How do you convert rows into columns using the CASE statement?
Posted by CarolTh
Last Updated: August 03, 2024
Converting rows into columns is often referred to as "pivoting." In SQL, you can achieve this using the CASE statement in conjunction with an aggregate function, typically SUM() or COUNT(). Here's a generic way to convert rows into columns using the CASE statement:
Example Scenario
Suppose you have a table called Sales with the following structure: | ID | Product | Amount | |----|-----------|--------| | 1 | A | 100 | | 2 | B | 200 | | 3 | A | 150 | | 4 | B | 250 | | 5 | C | 300 |
Goal
You want to transform this table so that each product becomes a column, and the rows are aggregated by the Amount.
SQL Query
Here’s how you’d write a SQL query to achieve that with the CASE statement:
SELECT
    SUM(CASE WHEN Product = 'A' THEN Amount ELSE 0 END) AS Product_A,
    SUM(CASE WHEN Product = 'B' THEN Amount ELSE 0 END) AS Product_B,
    SUM(CASE WHEN Product = 'C' THEN Amount ELSE 0 END) AS Product_C
FROM
    Sales;
Explanation
1. CASE Statement: For each product, we use a CASE statement to assign the Amount to its respective product column. If the condition (Product = 'A', Product = 'B', etc.) is true, it returns the Amount.
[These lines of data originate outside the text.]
-- ==== Sys2Proof/Laws/Steady.lean ====
section
/-! SUPPORT. What `Device.settle` and the operations it is made of leave as it is: one lemma per operation. -/

namespace Sys2Proof.Machine

theorem foldl_steady {α : Type} (f : Device → α → Device) (h : ∀ d x, (f d x).steady = d.steady) (l : List α)
    (d : Device) : (l.foldl f d).steady = d.steady := by
  induction l generalizing d with
  | nil => rfl
  | cons x r ih => rw [List.foldl_cons, ih, h]

theorem Device.orPending_steady (d : Device) (i : Nat) (k : Device → Device)
    (h1 : ∀ o, (d.endTransfer i o).steady = d.steady) (h2 : (k d).steady = d.steady) :
    (d.orPending i k).steady = d.steady := by
  unfold Device.orPending
  split
  · exact h1 _
  · exact h2

@[simp] theorem Device.onLane_steady (d : Device) (f : Lane → Lane) : (d.onLane .general f).steady = d.steady := rfl
@[simp] theorem Device.queueEntry_steady (d : Device) (e : Entry) : (d.queueEntry .general e).steady = d.steady := by
  unfold Device.queueEntry
  split <;> rfl

@[simp] theorem Device.addMark_steady (d : Device) (r : OwedRef) : (d.addMark .general r).steady = d.steady := rfl

theorem Device.reportTagged_steady (d : Device) (kind : ReportKind) (tag : Nat) (r : OwedRef) (data : List Datum)
    (h : kind.lane = .general) : (d.reportTagged kind tag r data).steady = d.steady := by
  unfold Device.reportTagged
  rw [h]
  repeat' split
  all_goals first
    | rfl
    | exact Device.queueEntry_steady _ _

theorem Device.report_steady (d : Device) (kind : ReportKind) (r : OwedRef) (data : List Datum)
    (h : kind.lane = .general) : (d.report kind r data).steady = d.steady :=
  Device.reportTagged_steady d kind 0 r data h

@[simp] theorem Device.onLog_steady (d : Device) (f : CatchLog → CatchLog) (h1 : (f d.log).hauls = d.log.hauls)
    (h2 : (f d.log).counter = d.log.counter) (h3 : (f d.log).quotas = d.log.quotas)
    (h4 : (f d.log).counts = d.log.counts) : (d.onLog f).steady = d.steady := by
  simp only [Device.steady, Device.onLog, h1, h2, h3, h4]

@[simp] theorem Device.onNeigh_steady (d : Device) (f : NeighTable → NeighTable)
    (h1 : (f d.neigh).counts = d.neigh.counts) (h2 : (f d.neigh).beaconDue = d.neigh.beaconDue) :
    (d.onNeigh f).steady = d.steady := by
  simp only [Device.steady, Device.onNeigh, h1, h2]

@[simp] theorem Device.onDistress_steady (d : Device) (f : DistressUnit → DistressUnit)
    (h1 : (f d.distress).own = d.distress.own) (h2 : (f d.distress).holdTimer = d.distress.holdTimer)
    (h3 : (f d.distress).holdSince = d.distress.holdSince) (h4 : (f d.distress).holdCause = d.distress.holdCause)
    (h5 : (f d.distress).holdStation = d.distress.holdStation)
    (h6 : (f d.distress).lastHold = d.distress.lastHold) : (d.onDistress f).steady = d.steady := by
  simp only [Device.steady, Device.onDistress, h1, h2, h3, h4, h5, h6]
Otherwise, it returns 0. 2. SUM Function: The SUM function is used to aggregate the results, ensuring that all amounts for each product are summed together. 3. Column Aliasing: We alias each sum with a meaningful column name (Product_A, Product_B, etc.) for clarity in the result set.
Result
The output of this query will be: | Product_A | Product_B | Product_C | |-----------|-----------|-----------| | 250 | 450 | 300 | In this result: - 250 is the total for Product A (100 + 150). - 450 is the total for Product B (200 + 250). - 300 is the total for Product C.
Additional Notes
- If you have more products, you'll need to extend the CASE statements accordingly. - It's important to consider performance for large datasets, as using multiple CASE statements can become cumbersome. In such cases, consider using more advanced techniques like Common Table Expressions (CTEs) or specific pivot functions if supported by your SQL dialect.